## REQUIREMENT
Output nothing but the lines from the first line of the entries to the line with "have hstart := canonicalCodes_first_start", inclusive, exactly as they read.
··· INFORMATION SUPPLIED
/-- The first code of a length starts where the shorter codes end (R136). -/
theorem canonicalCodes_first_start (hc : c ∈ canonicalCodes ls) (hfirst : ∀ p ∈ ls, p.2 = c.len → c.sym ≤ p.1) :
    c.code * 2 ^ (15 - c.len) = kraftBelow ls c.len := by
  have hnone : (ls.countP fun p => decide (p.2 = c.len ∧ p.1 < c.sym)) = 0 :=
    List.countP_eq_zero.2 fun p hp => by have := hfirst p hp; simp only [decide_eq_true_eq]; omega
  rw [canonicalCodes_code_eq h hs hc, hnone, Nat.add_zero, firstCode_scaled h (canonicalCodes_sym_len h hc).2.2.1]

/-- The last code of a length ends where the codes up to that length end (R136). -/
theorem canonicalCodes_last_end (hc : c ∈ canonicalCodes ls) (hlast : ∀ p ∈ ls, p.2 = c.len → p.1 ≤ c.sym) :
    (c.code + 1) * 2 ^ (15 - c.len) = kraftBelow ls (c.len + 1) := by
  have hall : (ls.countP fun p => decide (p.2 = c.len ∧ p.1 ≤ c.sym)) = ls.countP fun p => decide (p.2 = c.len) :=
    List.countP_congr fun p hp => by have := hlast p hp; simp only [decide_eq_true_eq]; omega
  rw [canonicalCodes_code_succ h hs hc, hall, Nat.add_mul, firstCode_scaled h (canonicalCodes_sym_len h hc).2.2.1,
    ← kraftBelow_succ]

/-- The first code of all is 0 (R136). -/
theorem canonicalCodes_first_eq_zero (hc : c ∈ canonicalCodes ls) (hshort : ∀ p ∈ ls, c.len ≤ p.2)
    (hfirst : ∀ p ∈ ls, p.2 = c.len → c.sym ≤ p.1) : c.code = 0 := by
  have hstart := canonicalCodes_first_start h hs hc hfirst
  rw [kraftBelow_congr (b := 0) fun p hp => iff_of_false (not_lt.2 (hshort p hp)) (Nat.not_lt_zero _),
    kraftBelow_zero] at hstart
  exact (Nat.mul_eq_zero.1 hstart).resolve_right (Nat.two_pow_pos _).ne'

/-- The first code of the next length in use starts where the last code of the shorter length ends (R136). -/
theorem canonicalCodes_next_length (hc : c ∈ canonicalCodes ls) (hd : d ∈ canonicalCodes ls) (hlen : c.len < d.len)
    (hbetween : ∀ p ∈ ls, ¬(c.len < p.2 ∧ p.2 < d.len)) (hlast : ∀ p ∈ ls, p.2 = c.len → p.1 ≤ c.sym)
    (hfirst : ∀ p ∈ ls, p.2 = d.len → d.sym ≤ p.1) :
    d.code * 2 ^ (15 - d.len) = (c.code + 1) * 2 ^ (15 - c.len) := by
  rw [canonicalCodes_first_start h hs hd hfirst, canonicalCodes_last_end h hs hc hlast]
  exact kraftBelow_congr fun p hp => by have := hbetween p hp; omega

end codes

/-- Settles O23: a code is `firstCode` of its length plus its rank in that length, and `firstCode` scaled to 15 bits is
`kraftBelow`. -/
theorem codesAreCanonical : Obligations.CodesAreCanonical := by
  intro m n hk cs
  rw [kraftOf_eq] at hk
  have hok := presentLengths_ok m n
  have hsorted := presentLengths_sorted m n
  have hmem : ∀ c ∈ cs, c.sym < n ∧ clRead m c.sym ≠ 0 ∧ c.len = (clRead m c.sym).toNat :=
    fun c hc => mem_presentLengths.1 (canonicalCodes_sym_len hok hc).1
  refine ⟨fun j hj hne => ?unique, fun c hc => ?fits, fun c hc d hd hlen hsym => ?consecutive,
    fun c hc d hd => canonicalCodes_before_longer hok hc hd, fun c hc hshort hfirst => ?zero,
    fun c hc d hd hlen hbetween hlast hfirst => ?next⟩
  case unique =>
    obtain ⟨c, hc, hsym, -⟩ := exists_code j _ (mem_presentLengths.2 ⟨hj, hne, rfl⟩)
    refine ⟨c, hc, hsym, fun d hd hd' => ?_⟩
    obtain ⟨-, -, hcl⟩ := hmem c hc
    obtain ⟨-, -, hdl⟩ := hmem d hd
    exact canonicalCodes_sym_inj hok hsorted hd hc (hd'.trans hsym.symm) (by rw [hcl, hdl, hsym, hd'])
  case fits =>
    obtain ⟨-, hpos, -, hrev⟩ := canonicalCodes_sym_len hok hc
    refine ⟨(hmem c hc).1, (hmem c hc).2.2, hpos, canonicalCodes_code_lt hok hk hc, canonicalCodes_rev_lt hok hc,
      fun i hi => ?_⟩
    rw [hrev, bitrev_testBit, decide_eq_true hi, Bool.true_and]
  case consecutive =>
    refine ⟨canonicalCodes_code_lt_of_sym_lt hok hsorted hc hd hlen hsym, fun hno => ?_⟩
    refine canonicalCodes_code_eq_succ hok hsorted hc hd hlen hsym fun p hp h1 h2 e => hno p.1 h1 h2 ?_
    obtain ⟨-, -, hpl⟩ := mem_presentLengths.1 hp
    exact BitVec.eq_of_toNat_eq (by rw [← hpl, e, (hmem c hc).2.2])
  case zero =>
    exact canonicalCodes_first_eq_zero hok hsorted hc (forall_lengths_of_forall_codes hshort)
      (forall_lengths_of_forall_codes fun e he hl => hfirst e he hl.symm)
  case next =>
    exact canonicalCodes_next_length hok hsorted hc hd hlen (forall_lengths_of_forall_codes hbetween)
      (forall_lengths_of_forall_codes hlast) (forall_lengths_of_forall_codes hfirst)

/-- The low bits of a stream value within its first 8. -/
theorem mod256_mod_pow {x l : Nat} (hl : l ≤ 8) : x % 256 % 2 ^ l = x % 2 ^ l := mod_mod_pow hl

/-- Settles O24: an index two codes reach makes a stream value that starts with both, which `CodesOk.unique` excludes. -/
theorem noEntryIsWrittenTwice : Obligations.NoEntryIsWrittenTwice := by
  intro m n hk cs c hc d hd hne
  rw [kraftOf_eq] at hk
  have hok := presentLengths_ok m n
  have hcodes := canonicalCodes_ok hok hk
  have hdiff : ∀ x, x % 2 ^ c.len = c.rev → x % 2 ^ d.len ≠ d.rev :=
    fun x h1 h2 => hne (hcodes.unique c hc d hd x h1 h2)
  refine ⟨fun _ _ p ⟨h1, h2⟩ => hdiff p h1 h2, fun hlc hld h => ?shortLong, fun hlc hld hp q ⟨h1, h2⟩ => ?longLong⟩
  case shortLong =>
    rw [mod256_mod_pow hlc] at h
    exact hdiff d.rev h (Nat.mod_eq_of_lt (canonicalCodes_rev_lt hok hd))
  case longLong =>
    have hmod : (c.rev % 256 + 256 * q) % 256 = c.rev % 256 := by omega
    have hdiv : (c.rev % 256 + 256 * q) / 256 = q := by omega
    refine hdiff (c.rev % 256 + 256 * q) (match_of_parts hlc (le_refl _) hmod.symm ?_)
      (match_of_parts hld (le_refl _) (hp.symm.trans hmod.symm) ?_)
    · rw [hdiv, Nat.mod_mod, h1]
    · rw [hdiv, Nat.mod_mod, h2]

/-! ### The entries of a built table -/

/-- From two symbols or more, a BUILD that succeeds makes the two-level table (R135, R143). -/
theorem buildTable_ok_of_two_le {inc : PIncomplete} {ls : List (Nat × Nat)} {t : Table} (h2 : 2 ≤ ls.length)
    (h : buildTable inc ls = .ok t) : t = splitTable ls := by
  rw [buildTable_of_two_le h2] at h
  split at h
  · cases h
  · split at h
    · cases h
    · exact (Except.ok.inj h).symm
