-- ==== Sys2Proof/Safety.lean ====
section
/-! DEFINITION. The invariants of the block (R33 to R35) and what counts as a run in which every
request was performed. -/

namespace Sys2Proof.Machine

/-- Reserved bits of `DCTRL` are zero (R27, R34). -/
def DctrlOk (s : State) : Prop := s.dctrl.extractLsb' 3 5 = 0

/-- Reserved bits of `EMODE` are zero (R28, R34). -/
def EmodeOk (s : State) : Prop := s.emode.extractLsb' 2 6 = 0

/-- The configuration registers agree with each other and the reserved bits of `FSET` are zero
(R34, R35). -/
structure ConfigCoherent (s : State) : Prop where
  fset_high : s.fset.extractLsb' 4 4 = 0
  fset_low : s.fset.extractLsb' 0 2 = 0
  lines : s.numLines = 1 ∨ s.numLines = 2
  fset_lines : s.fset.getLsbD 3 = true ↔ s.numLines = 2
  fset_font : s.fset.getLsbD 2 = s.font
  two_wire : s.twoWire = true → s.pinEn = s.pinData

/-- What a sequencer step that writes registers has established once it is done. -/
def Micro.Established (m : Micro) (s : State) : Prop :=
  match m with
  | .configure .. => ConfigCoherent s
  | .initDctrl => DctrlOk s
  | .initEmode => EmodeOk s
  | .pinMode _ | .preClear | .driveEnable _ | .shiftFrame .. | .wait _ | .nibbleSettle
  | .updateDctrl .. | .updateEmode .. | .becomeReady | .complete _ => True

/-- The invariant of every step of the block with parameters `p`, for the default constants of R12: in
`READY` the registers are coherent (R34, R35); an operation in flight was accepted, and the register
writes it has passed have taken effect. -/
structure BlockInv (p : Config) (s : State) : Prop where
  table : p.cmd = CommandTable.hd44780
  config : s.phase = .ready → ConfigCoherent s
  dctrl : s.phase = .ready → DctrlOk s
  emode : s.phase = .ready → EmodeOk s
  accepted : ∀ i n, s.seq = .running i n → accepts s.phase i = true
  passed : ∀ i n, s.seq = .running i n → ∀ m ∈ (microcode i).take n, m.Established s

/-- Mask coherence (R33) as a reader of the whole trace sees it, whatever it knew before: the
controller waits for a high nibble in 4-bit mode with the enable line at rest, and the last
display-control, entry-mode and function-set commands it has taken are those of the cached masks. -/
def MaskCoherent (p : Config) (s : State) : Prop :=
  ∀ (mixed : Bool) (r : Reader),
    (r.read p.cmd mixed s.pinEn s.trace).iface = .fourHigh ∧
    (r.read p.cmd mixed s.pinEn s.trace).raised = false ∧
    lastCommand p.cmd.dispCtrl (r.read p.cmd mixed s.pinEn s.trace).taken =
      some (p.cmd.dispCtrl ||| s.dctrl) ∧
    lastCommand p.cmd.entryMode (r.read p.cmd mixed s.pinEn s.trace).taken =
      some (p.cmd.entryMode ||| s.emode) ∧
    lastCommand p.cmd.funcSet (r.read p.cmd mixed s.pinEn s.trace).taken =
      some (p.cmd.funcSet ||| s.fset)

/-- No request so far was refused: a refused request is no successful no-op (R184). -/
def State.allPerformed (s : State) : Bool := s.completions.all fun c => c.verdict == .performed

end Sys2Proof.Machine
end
······
## OUTPUT FOR THIS TASK
/-- The first code of a length starts where the shorter codes end (R136). -/
theorem canonicalCodes_first_start (hc : c ∈ canonicalCodes ls) (hfirst : ∀ p ∈ ls, p.2 = c.len → c.sym ≤ p.1) :
    c.code * 2 ^ (15 - c.len) = kraftBelow ls c.len := by
  have hnone : (ls.countP fun p => decide (p.2 = c.len ∧ p.1 < c.sym)) = 0 :=
    List.countP_eq_zero.2 fun p hp => by have := hfirst p hp; simp only [decide_eq_true_eq]; omega
  rw [canonicalCodes_code_eq h hs hc, hnone, Nat.add_zero, firstCode_scaled h (canonicalCodes_sym_len h hc).2.2.1]

/-- The last code of a length ends where the codes up to that length end (R136). -/
theorem canonicalCodes_last_end (hc : c ∈ canonicalCodes ls) (hlast : ∀ p ∈ ls, p.2 = c.len → p.1 ≤ c.sym) :
    (c.code + 1) * 2 ^ (15 - c.len) = kraftBelow ls (c.len + 1) := by
  have hall : (ls.countP fun p => decide (p.2 = c.len ∧ p.1 ≤ c.sym)) = ls.countP fun p => decide (p.2 = c.len) :=
    List.countP_congr fun p hp => by have := hlast p hp; simp only [decide_eq_true_eq]; omega
  rw [canonicalCodes_code_succ h hs hc, hall, Nat.add_mul, firstCode_scaled h (canonicalCodes_sym_len h hc).2.2.1,
    ← kraftBelow_succ]

/-- The first code of all is 0 (R136). -/
theorem canonicalCodes_first_eq_zero (hc : c ∈ canonicalCodes ls) (hshort : ∀ p ∈ ls, c.len ≤ p.2)
    (hfirst : ∀ p ∈ ls, p.2 = c.len → c.sym ≤ p.1) : c.code = 0 := by
  have hstart := canonicalCodes_first_start h hs hc hfirst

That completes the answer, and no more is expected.